Census takers: We’re being told to finish early, cut corners
The census is used to determine how many congressional seats each state gets and the distribution of $1.5 trillion in federal funds annually.
As a federal judge considers whether the Trump administration violated her order for the 2020 census to continue through October by setting an Oct. 5 end date, her court has been flooded with messages from census takers who say they are being asked to cut corners and finish their work early.
Josh Harkin, a census taker in northern California, said in an email Tuesday to the court that he had been instructed to finish up by Wednesday, even though his region in the Santa Rosa area still had 17,000 homes to count.
“Please do something to help us! We really need to go until the end of October to have a chance at a reasonable count for our communities,” Harkin wrote.
Paul Costa, a census taker in California currently working in Las Vegas, said in an email to U.S. District Judge Lucy Koh on Tuesday that census takers were being pressured to close cases quickly, “if not at all accurately.”
“Many states, including Nevada has not been properly counted yet. Especially the Southeastern states ravaged by the recent hurricanes. We want to be able to do our jobs correctly & as accurately as possible,” Costa wrote.
A San Francisco census taker, whose name was redacted in the email, was instructed to turn in census equipment on Wednesday since field operations were ending. The census taker asked the judge to order the Census Bureau to stop laying off census takers, also called enumerators, so that the head count will continue through October as the judge had ordered.
Another census taker, who only was identified as “Mr. Nettle,” reached out to plaintiffs’ attorneys and told them that census takers were being pressured “to check off as many households as complete, seemingly to boost numbers everywhere above 99%, while sacrificing accuracy and completeness,” according to a court filing.
Last week, Koh issued a preliminary injunction stopping the census from ending Wednesday and clearing the way for it to continue through Oct. 31. The judge in San Jose, California, sided with civil rights groups and local governments that had sued the Census Bureau and the Department of Commerce, which oversees the statistical agency, arguing that minorities and others in hard-to-count communities would be missed if the counting ended at the end of September instead of the end of October.

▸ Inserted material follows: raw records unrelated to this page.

/-- The address of a record (R130). -/
def recordAddress (k : Link) (r : RecordKind) : Nat :=
  k.reportBase.toNat + r.offset

/-- The record lies inside the report window (R132, R155). -/
def recordInside (k : Link) (r : RecordKind) : Bool :=
  insideWindow k.reportBase k.reportEnd (recordAddress k r) r.size

/-! ### Record contents (R133 to R135, R169, R170) -/

/-- The contents of a verdict entry (R169). -/
def verdictBody (v : VerdictEntry) : List Byte :=
  [byte8 v.sec.val, byte8 v.verdict.code] ++ bytes16 v.edition.toNat ++ bytes16 (v.field.getD 65535) ++
    bytes16 v.number.toNat ++ List.replicate 4 0

/-- The contents of the part state record after its report sequence field (R133, R169). -/
def partBody (s : State) (blockCount : BitVec 32) : List Byte :=
  bytes32 blockCount.toNat ++ bytes16 s.intake.number.toNat ++
    [byte8 s.link.engine.code, byte8 s.ref.locked.toNat, byte8 s.scrn.arrivals.toNat] ++ List.replicate 17 0

/-- The state argument of a line status record: the position for SCREEN, the group for CONFER (R169). -/
def stateArg (c : LineCtx) : Nat :=
  match c.state with
  | .screen => (c.position.map (·.val)).getD 0
  | .confer => (c.plan.role.group.map (·.val)).getD 0
  | .vacant | .parked | .hold | .shadow | .air | .lost => 0

/-- The level codes of a line in the order of the record (R169). -/
def levelBytes (v : Levels) : List Byte :=
  [v.voice, v.ret, v.conferAir, v.hold, v.bed, v.duck].map fun c => byte8 c.val

/-- The partner set of a line in three places (R169). -/
def partnerBytes (p : List Line) : List Byte :=
  (List.range 3).map fun i => byteOpt p[i]?

/-- The contents of a line status record (R134, R169). -/
def lineBody (k : Line) (c : LineCtx) (winner : Option Route) (blockCount : BitVec 32) : List Byte :=
  [byte8 k.val, byte8 c.state.index, byte8 (stateArg c), byte8 c.plan.role.code, byte8 c.plan.role.arg,
    byte8 c.condition.code] ++
  bytes32 blockCount.toNat ++ bytes16 c.lossCount ++ bytes16 c.shadowCount ++
  [(c.lostFrom.map fun x => byte8 x.index).getD 255, byteOpt c.autoScreener] ++
  bytes16 ((c.arrivalNumber.map (·.toNat)).getD 65535) ++
  [byteOpt winner, byte8 c.plan.threshold.val] ++ levelBytes c.plan.levels ++ partnerBytes c.plan.partners ++
  List.replicate 31 0

/-- The contents of a meter record from its two peaks and its clip total (R170). -/
def meterBytes (input output : Nat) (clip : BitVec 32) : List Byte :=
  bytes32 input ++ bytes32 output ++ bytes32 clip.toNat

/-- The contents of meter record i (R130, R135, R170). -/
def meterBody (m : Mix) (i : Fin 48) : List Byte :=
  if i.val < 24 then
    let k : Line := Fin.ofNat 24 i.val
    meterBytes m.contribs[k].peak m.returns[k].peak m.returns[k].clip
  else if i.val < 40 then meterBytes (m.sources[(Fin.ofNat 16 (i.val - 24) : Source)]).peak 0 0
  else
    let o : Fin 8 := Fin.ofNat 8 (i.val - 40)
    meterBytes 0 m.outputs[o].peak m.outputs[o].clip

/-- The contents of a lane status record from its fields (R170). -/
def laneBytes (code lost overruns underruns syncs parity fill : Nat) : List Byte :=
  [byte8 code, byte8 lost] ++ bytes16 overruns ++ bytes16 underruns ++ bytes16 syncs ++ bytes16 parity ++ [byte8 fill, 0]

/-- The contents of an input lane's status record (R103, R170). -/
def inLaneBody (c : InLaneCtx) : List Byte :=
  let slave := c.setup.clocking = .slave
  laneBytes c.state.code (c.state = .seeking && c.lostShown).toNat (if slave then c.overruns else 0)
    (if slave then c.underruns else 0) c.syncLosses c.parityRepeats (if c.buffered then c.buffer.length else 0)

/-- The contents of an output lane's status record (R103, R170). -/
def outLaneBody (c : OutLaneCtx) : List Byte :=
  let slave := c.setup.clocking = .slave
  laneBytes c.running.toNat 0 (if slave then c.overruns else 0) (if slave then c.underruns else 0) 0 0
    (if slave then c.buffer.length else 0)

/-- The contents of lane status record e (R130). -/
def laneBody (s : State) (e : Fin 9) : List Byte :=
  if e.val < 5 then inLaneBody s.lrx.lanes[(Fin.ofNat 5 e.val : InLane)]
  else outLaneBody s.ltx.lanes[(Fin.ofNat 4 (e.val - 5) : OutLane)]

/-- The status-pending flag behind lane status record e (R103). -/
def lanePending (s : State) (e : Fin 9) : Bool :=
  if e.val < 5 then (s.lrx.lanes[(Fin.ofNat 5 e.val : InLane)]).statusPending
  else (s.ltx.lanes[(Fin.ofNat 4 (e.val - 5) : OutLane)]).statusPending

/-! ### The work of a round (R136, R142) -/

/-- The work a round takes: verdict entries, a full report, a periodic write, lane and line flags. -/
structure Work where
  verdicts : List VerdictEntry
  full : Bool
  periodic : Bool
  lanes : List (Fin 9)
  lines : List Line
deriving DecidableEq, Repr

/-- No work. -/
def Work.nothing : Work := { verdicts := [], full := false, periodic := false, lanes := [], lines := [] }

/-- There is work for a round. -/
def Work.present (w : Work) : Bool :=
  !w.verdicts.isEmpty || w.full || w.periodic || !w.lanes.isEmpty || !w.lines.isEmpty

/-- The round carries meters (R136). -/
def Work.meters (w : Work) : Bool := w.full || w.periodic

/-- The work that the engine allows a round to take (R136, R142). -/
def State.work (s : State) : Work :=
  match s.link.engine with
  | .stopped => Work.nothing
  | .draining => { Work.nothing with verdicts := s.report.verdicts, full := s.report.fullRequest }
  | .active =>
    { verdicts := s.report.verdicts, full := s.report.fullRequest, periodic := s.report.due
      lanes := (List.finRange 9).filter (lanePending s)
      lines := (List.finRange 24).filter fun l => (s.line.ctx[l]).reportPending }

/-- The lanes whose records the round carries (R136). -/
def Work.carriedLanes (w : Work) : List (Fin 9) := if w.meters then List.finRange 9 else w.lanes

/-- The lines whose records the round carries (R136). -/
def Work.carriedLines (w : Work) : List Line := if w.full then List.finRange 24 else w.lines

/-- A record without a notice of its own. -/
def plainRecord (kind : RecordKind) (body : List Byte) : RoundRecord :=
  { kind := kind, body := body, stateChange := false }

/-- The records of a round with their snapshots, in the order of R137. -/
def roundRecords (s : State) (w : Work) : List RoundRecord :=
  let count := s.report.blockCount
  w.verdicts.map (fun v => plainRecord (.verdict v.sec) (verdictBody v)) ++
  (if w.meters then [plainRecord .part (partBody s count)] else []) ++
  w.carriedLanes.map (fun e => { kind := .lane e, body := laneBody s e, stateChange := lanePending s e }) ++
  w.carriedLines.map (fun l =>
    plainRecord (.line l) (lineBody l s.line.ctx[l] (s.cue.returns[l]).winner count)) ++
  (if w.meters then (List.finRange 48).map fun i => plainRecord (.meter i) (meterBody s.mix i) else [])

/-- The 32 clip totals: 24 returns and 8 output buses (R135). -/
def Mix.clipTotals (m : Mix) : Vector (BitVec 32) 32 :=
  Vector.ofFn fun i =>
    if i.val < 24 then (m.returns[(Fin.ofNat 24 i.val : Line)]).clip
    else (m.outputs[(Fin.ofNat 8 (i.val - 24) : Fin 8)]).clip

/-- Every peak restarted by a meter capture (R13, R135). -/
def Mix.restartPeaks (m : Mix) : Mix :=
  { m with
    sources := Vector.ofFn fun i => { m.sources[i] with peak := 0 }
    contribs := Vector.ofFn fun i => { m.contribs[i] with peak := 0 }
    returns := Vector.ofFn fun i => { m.returns[i] with peak := 0 }
    outputs := Vector.ofFn fun i => { m.outputs[i] with peak := 0 } }

/-- Report-pending flags of the lines of a list given these values. -/
def LineBlock.flag (b : LineBlock) (lines : List Line) (on : Line → Bool) : LineBlock :=
  { b with
    ctx := Vector.ofFn fun l => if lines.contains l then { b.ctx[l] with reportPending := on l } else b.ctx[l] }

/-- The input lane's place in the lane status records (R130). -/
def inLaneEntry (l : InLane) : Fin 9 := Fin.ofNat 9 l.val
/-- The output lane's place in the lane status records (R130). -/
def outLaneEntry (l : OutLane) : Fin 9 := Fin.ofNat 9 (5 + l.val)

/-- Status-pending flags of the input lanes of a list given these values. -/
def Lrx.flag (x : Lrx) (entries : List (Fin 9)) (on : Fin 9 → Bool) : Lrx :=
  { x with
    lanes := Vector.ofFn fun l =>
      let e := inLaneEntry l
      if entries.contains e then { x.lanes[l] with statusPending := on e } else x.lanes[l] }

/-- Status-pending flags of the output lanes of a list given these values. -/
def Ltx.flag (x : Ltx) (entries : List (Fin 9)) (on : Fin 9 → Bool) : Ltx :=
  { x with
    lanes := Vector.ofFn fun l =>
      let e := outLaneEntry l
      if entries.contains e then { x.lanes[l] with statusPending := on e } else x.lanes[l] }

/-- The flags of lines and lanes that R50 and R103 set. -/
structure ReportFlags where
  lines : Line → Bool
  lanes : Fin 9 → Bool

/-- No flag set. -/
def ReportFlags.clear : ReportFlags := { lines := fun _ => false, lanes := fun _ => false }

/-- The flags as they stand in a state. -/
def State.flags (s : State) : ReportFlags :=
  { lines := fun l => (s.line.ctx[l]).reportPending, lanes := lanePending s }

/-- The part with every flag clear: the flags that a tick sets from there are those of its own events. -/
def State.unflagged (s : State) : State :=
  { s with
    line := s.line.flag (List.finRange 24) ReportFlags.clear.lines
    lrx := s.lrx.flag (List.finRange 9) ReportFlags.clear.lanes
    ltx := s.ltx.flag (List.finRange 9) ReportFlags.clear.lanes }

/-- The round that takes this work, with its snapshots (R136). -/
def newRound (s : State) (w : Work) : Round :=
  { todo := roundRecords s w, current := none, full := w.full, meters := w.meters, metersDone := false,
    meterWritten := false, clips := s.mix.clipTotals }

/-- REPORT after the work is taken into a round (R136, R138). A full report begun while DRAINING clears a set due mark as
R136 and R138 give, where R142 says that the mark stays set while DRAINING. DEDUCED (entry 34). -/
def Report.takeWork (r : Report) (w : Work) (round : Round) : Report :=
  { r with
    verdicts := [], fullRequest := r.fullRequest && !w.full, due := r.due && !w.meters
    meterCounter := if w.full then 0 else r.meterCounter
    round := some round }

/-- A round begun with this work: its snapshots are of `seen`, and `left` are the flags of what it carries that events
after the snapshots have set again (R51, R135, R136). -/
def State.startRound (s seen : State) (left : ReportFlags) (w : Work) : State :=
  { s with
    mix := if w.meters then s.mix.restartPeaks else s.mix
    line := s.line.flag w.carriedLines left.lines
    lrx := s.lrx.flag w.carriedLanes left.lanes
    ltx := s.ltx.flag w.carriedLanes left.lanes
    report := s.report.takeWork w (newRound seen w) }

/-- A round may begin: none is in progress and there is work that the engine allows (R136, R142). -/
def State.mayRound (s : State) : Bool :=
  s.report.round.isNone && s.work.present

/-- REPORT's look for a round at a block tick, the snapshots taken of `seen` (R136). -/
def State.lookRound (s seen : State) (left : ReportFlags) : State :=
  if seen.mayRound then s.startRound seen left seen.work else s

/-- REPORT's look for a round at a block tick, the snapshots taken after its events (R51, R136). -/
def State.roundTick (s : State) : State :=
  s.lookRound s ReportFlags.clear

/-- A line as a snapshot taken before the line's events of a tick shows it, with the tick's plain decrease of its counts and
without the event of a count that reaches 0 (R51, R134). -/
def LineCtx.beforeEvents (c : LineCtx) : LineCtx :=
  let down := fun n => if n ≤ 1 then n else n - 1
  { c with lossCount := if c.state = .lost then down c.lossCount else c.lossCount, shadowCount := down c.shadowCount }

A three-judge appellate court panel on Thursday rejected a Trump administration appeal to suspend Koh’s order, saying “hasty and unexplained changes to the Bureau’s operations … risks undermining the Bureau’s mission.”
Koh is holding a hearing on Friday to determine whether the Trump administration violated her order by putting out a statement that Oct. 5 was a target date for ending the census or whether it should be held in contempt.
While the court has the authority to find the Trump administration in contempt, attorneys for the civil rights groups and local governments said in a motion Thursday that they weren’t seeking a contempt finding at this time. Instead, they said they wanted full compliance with the judge’s order, arguing the Trump administration had violated it “several times over.”
To achieve that, they asked Koh to require the Census Bureau to file weekly compliance reports, ensure that all field workers know about the injunction and require any cases to be reopened if they were closed because of a push to finish the count by either Sept. 30 or Oct. 5.
The census is used to determine how many congressional seats each state gets and the distribution of $1.5 trillion in federal funds annually.
The complaints by the census takers echo concerns that other census takers have made to The Associated Press over the past week.
James Christy, the Census Bureau’s assistant director for field operations, said in a declaration to the court on Tuesday that he had sent in an email to all managers involved with field operations that they must comply with Koh’s injunction.
“To be clear, no occupied housing units will go ‘uncounted,'” Christy said.